METHODS: A DCE survey was developed, pretested and administered online. It included a series of choice questions in which respondents chose between two hypothetical vaccines, each characterized by four disease attributes with varying levels describing the of risk, health impact, curability and transmissibility of the disease they would prevent (described with four disease attributes with varying levels of risk, health impact, curability and transmissibility), and varying levels of four vaccine attributes (duration of protection, number of doses required, time required for vaccination, and vaccine cost). A random-parameters logit model was used to estimate the importance weights each traveler type placed on the various attribute levels. These weights were used to calculate mean monetary equivalents (MMEs) of changes in each attribute (holding all others constant) and of hypothetical disease-vaccine combinations.
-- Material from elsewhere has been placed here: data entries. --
-- ==== Sys2Proof/Laws/PerInstr.lean ====
section
/-! SUPPORT. Decoding undoes encoding, one lemma per constructor (R24 to R37). -/

set_option Elab.async false
set_option linter.unusedSimpArgs false
set_option linter.unusedVariables false

namespace Sys2Proof

/-! ### The fields of each form (R25) -/

/-- Bits of the low part of two joined words. -/
theorem extract_low {n m : Nat} (x : BitVec n) (y : BitVec m) (lo k : Nat) (h : lo + k ≤ m) :
    (x ++ y).extractLsb' lo k = y.extractLsb' lo k := BitVec.extractLsb'_append_eq_of_add_le h

/-- Bits of the high part of two joined words. -/
theorem extract_high {n m : Nat} (x : BitVec n) (y : BitVec m) (lo k : Nat) (h : m ≤ lo) :
    (x ++ y).extractLsb' lo k = x.extractLsb' (lo - m) k := BitVec.extractLsb'_append_eq_of_le h

theorem ofBool_one (w : Bool) : decide (BitVec.ofBool w = 1#1) = w := by cases w <;> rfl

theorem encR_w (w : Bool) (op : BitVec 7) (d a b : BitVec 5) (m : BitVec 9) : (encR w op d a b m).extractLsb' 31 1 = BitVec.ofBool w := by
  show (BitVec.ofBool w ++ op ++ d ++ a ++ b ++ m).extractLsb' 31 1 = BitVec.ofBool w
  simp only [extract_high, extract_low, Nat.reduceLeDiff, Nat.reduceSub, BitVec.extractLsb'_eq_self, Nat.le_refl]

theorem encR_fW (w : Bool) (op : BitVec 7) (d a b : BitVec 5) (m : BitVec 9) : fW (encR w op d a b m) = w := by rw [fW, encR_w]; exact ofBool_one w

theorem encR_op (w : Bool) (op : BitVec 7) (d a b : BitVec 5) (m : BitVec 9) : (encR w op d a b m).extractLsb' 24 7 = op := by
  show (BitVec.ofBool w ++ op ++ d ++ a ++ b ++ m).extractLsb' 24 7 = op
  simp only [extract_high, extract_low, Nat.reduceLeDiff, Nat.reduceSub, BitVec.extractLsb'_eq_self, Nat.le_refl]

theorem encR_m (w : Bool) (op : BitVec 7) (d a b : BitVec 5) (m : BitVec 9) : (encR w op d a b m).extractLsb' 0 9 = m := by
  show (BitVec.ofBool w ++ op ++ d ++ a ++ b ++ m).extractLsb' 0 9 = m
  simp only [extract_high, extract_low, Nat.reduceLeDiff, Nat.reduceSub, BitVec.extractLsb'_eq_self, Nat.le_refl]

theorem encR_m_part (w : Bool) (op : BitVec 7) (d a b : BitVec 5) (m : BitVec 9) (p k : Nat) (h : p + k ≤ 9) : (encR w op d a b m).extractLsb' p k = m.extractLsb' p k := by
  show (BitVec.ofBool w ++ op ++ d ++ a ++ b ++ m).extractLsb' p k = _
  rw [extract_low _ _ _ _ h]

theorem encR_b (w : Bool) (op : BitVec 7) (d a b : BitVec 5) (m : BitVec 9) : (encR w op d a b m).extractLsb' 9 5 = b := by
  show (BitVec.ofBool w ++ op ++ d ++ a ++ b ++ m).extractLsb' 9 5 = b
  simp only [extract_high, extract_low, Nat.reduceLeDiff, Nat.reduceSub, BitVec.extractLsb'_eq_self, Nat.le_refl]

theorem encR_a (w : Bool) (op : BitVec 7) (d a b : BitVec 5) (m : BitVec 9) : (encR w op d a b m).extractLsb' 14 5 = a := by
  show (BitVec.ofBool w ++ op ++ d ++ a ++ b ++ m).extractLsb' 14 5 = a
  simp only [extract_high, extract_low, Nat.reduceLeDiff, Nat.reduceSub, BitVec.extractLsb'_eq_self, Nat.le_refl]

theorem encR_d (w : Bool) (op : BitVec 7) (d a b : BitVec 5) (m : BitVec 9) : (encR w op d a b m).extractLsb' 19 5 = d := by
  show (BitVec.ofBool w ++ op ++ d ++ a ++ b ++ m).extractLsb' 19 5 = d
  simp only [extract_high, extract_low, Nat.reduceLeDiff, Nat.reduceSub, BitVec.extractLsb'_eq_self, Nat.le_refl]

theorem encR4_w (w : Bool) (op : BitVec 7) (d a b c : BitVec 5) (ty : BitVec 4) : (encR4 w op d a b c ty).extractLsb' 31 1 = BitVec.ofBool w := by
  show (BitVec.ofBool w ++ op ++ d ++ a ++ b ++ c ++ ty).extractLsb' 31 1 = BitVec.ofBool w
  simp only [extract_high, extract_low, Nat.reduceLeDiff, Nat.reduceSub, BitVec.extractLsb'_eq_self, Nat.le_refl]

theorem encR4_fW (w : Bool) (op : BitVec 7) (d a b c : BitVec 5) (ty : BitVec 4) : fW (encR4 w op d a b c ty) = w := by rw [fW, encR4_w]; exact ofBool_one w

theorem encR4_op (w : Bool) (op : BitVec 7) (d a b c : BitVec 5) (ty : BitVec 4) : (encR4 w op d a b c ty).extractLsb' 24 7 = op := by
  show (BitVec.ofBool w ++ op ++ d ++ a ++ b ++ c ++ ty).extractLsb' 24 7 = op
  simp only [extract_high, extract_low, Nat.reduceLeDiff, Nat.reduceSub, BitVec.extractLsb'_eq_self, Nat.le_refl]

theorem encR4_ty (w : Bool) (op : BitVec 7) (d a b c : BitVec 5) (ty : BitVec 4) : (encR4 w op d a b c ty).extractLsb' 0 4 = ty := by
  show (BitVec.ofBool w ++ op ++ d ++ a ++ b ++ c ++ ty).extractLsb' 0 4 = ty
  simp only [extract_high, extract_low, Nat.reduceLeDiff, Nat.reduceSub, BitVec.extractLsb'_eq_self, Nat.le_refl]

theorem encR4_ty_part (w : Bool) (op : BitVec 7) (d a b c : BitVec 5) (ty : BitVec 4) (p k : Nat) (h : p + k ≤ 4) : (encR4 w op d a b c ty).extractLsb' p k = ty.extractLsb' p k := by
  show (BitVec.ofBool w ++ op ++ d ++ a ++ b ++ c ++ ty).extractLsb' p k = _
  rw [extract_low _ _ _ _ h]

theorem encR4_c (w : Bool) (op : BitVec 7) (d a b c : BitVec 5) (ty : BitVec 4) : (encR4 w op d a b c ty).extractLsb' 4 5 = c := by
  show (BitVec.ofBool w ++ op ++ d ++ a ++ b ++ c ++ ty).extractLsb' 4 5 = c
  simp only [extract_high, extract_low, Nat.reduceLeDiff, Nat.reduceSub, BitVec.extractLsb'_eq_self, Nat.le_refl]

theorem encR4_b (w : Bool) (op : BitVec 7) (d a b c : BitVec 5) (ty : BitVec 4) : (encR4 w op d a b c ty).extractLsb' 9 5 = b := by
  show (BitVec.ofBool w ++ op ++ d ++ a ++ b ++ c ++ ty).extractLsb' 9 5 = b
  simp only [extract_high, extract_low, Nat.reduceLeDiff, Nat.reduceSub, BitVec.extractLsb'_eq_self, Nat.le_refl]

theorem encR4_a (w : Bool) (op : BitVec 7) (d a b c : BitVec 5) (ty : BitVec 4) : (encR4 w op d a b c ty).extractLsb' 14 5 = a := by
  show (BitVec.ofBool w ++ op ++ d ++ a ++ b ++ c ++ ty).extractLsb' 14 5 = a
  simp only [extract_high, extract_low, Nat.reduceLeDiff, Nat.reduceSub, BitVec.extractLsb'_eq_self, Nat.le_refl]

theorem encR4_d (w : Bool) (op : BitVec 7) (d a b c : BitVec 5) (ty : BitVec 4) : (encR4 w op d a b c ty).extractLsb' 19 5 = d := by
  show (BitVec.ofBool w ++ op ++ d ++ a ++ b ++ c ++ ty).extractLsb' 19 5 = d
  simp only [extract_high, extract_low, Nat.reduceLeDiff, Nat.reduceSub, BitVec.extractLsb'_eq_self, Nat.le_refl]

theorem encI_w (w : Bool) (op : BitVec 7) (d a : BitVec 5) (imm : BitVec 14) : (encI w op d a imm).extractLsb' 31 1 = BitVec.ofBool w := by
  show (BitVec.ofBool w ++ op ++ d ++ a ++ imm).extractLsb' 31 1 = BitVec.ofBool w
  simp only [extract_high, extract_low, Nat.reduceLeDiff, Nat.reduceSub, BitVec.extractLsb'_eq_self, Nat.le_refl]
RESULTS: All traveler types' choices indicated that they attached the greatest importance to the risk and health impact of disease and to the vaccine cost whereas the other disease and vaccine attributes were less important for their decisions about travel vaccines. An option of not choosing any of the vaccine-pairs presented was rarely selected indicating that travelers' generally prefer to be vaccinated rather than not. The MMEs of changes in vaccine attributes indicated a very high variability between the individual travelers within each type.
CONCLUSIONS: The travelers' responses indicated strong preferences for selecting vaccination rather than opting out of vaccination, and disease risk, health impact and vaccine cost were the most important features for vaccine choice.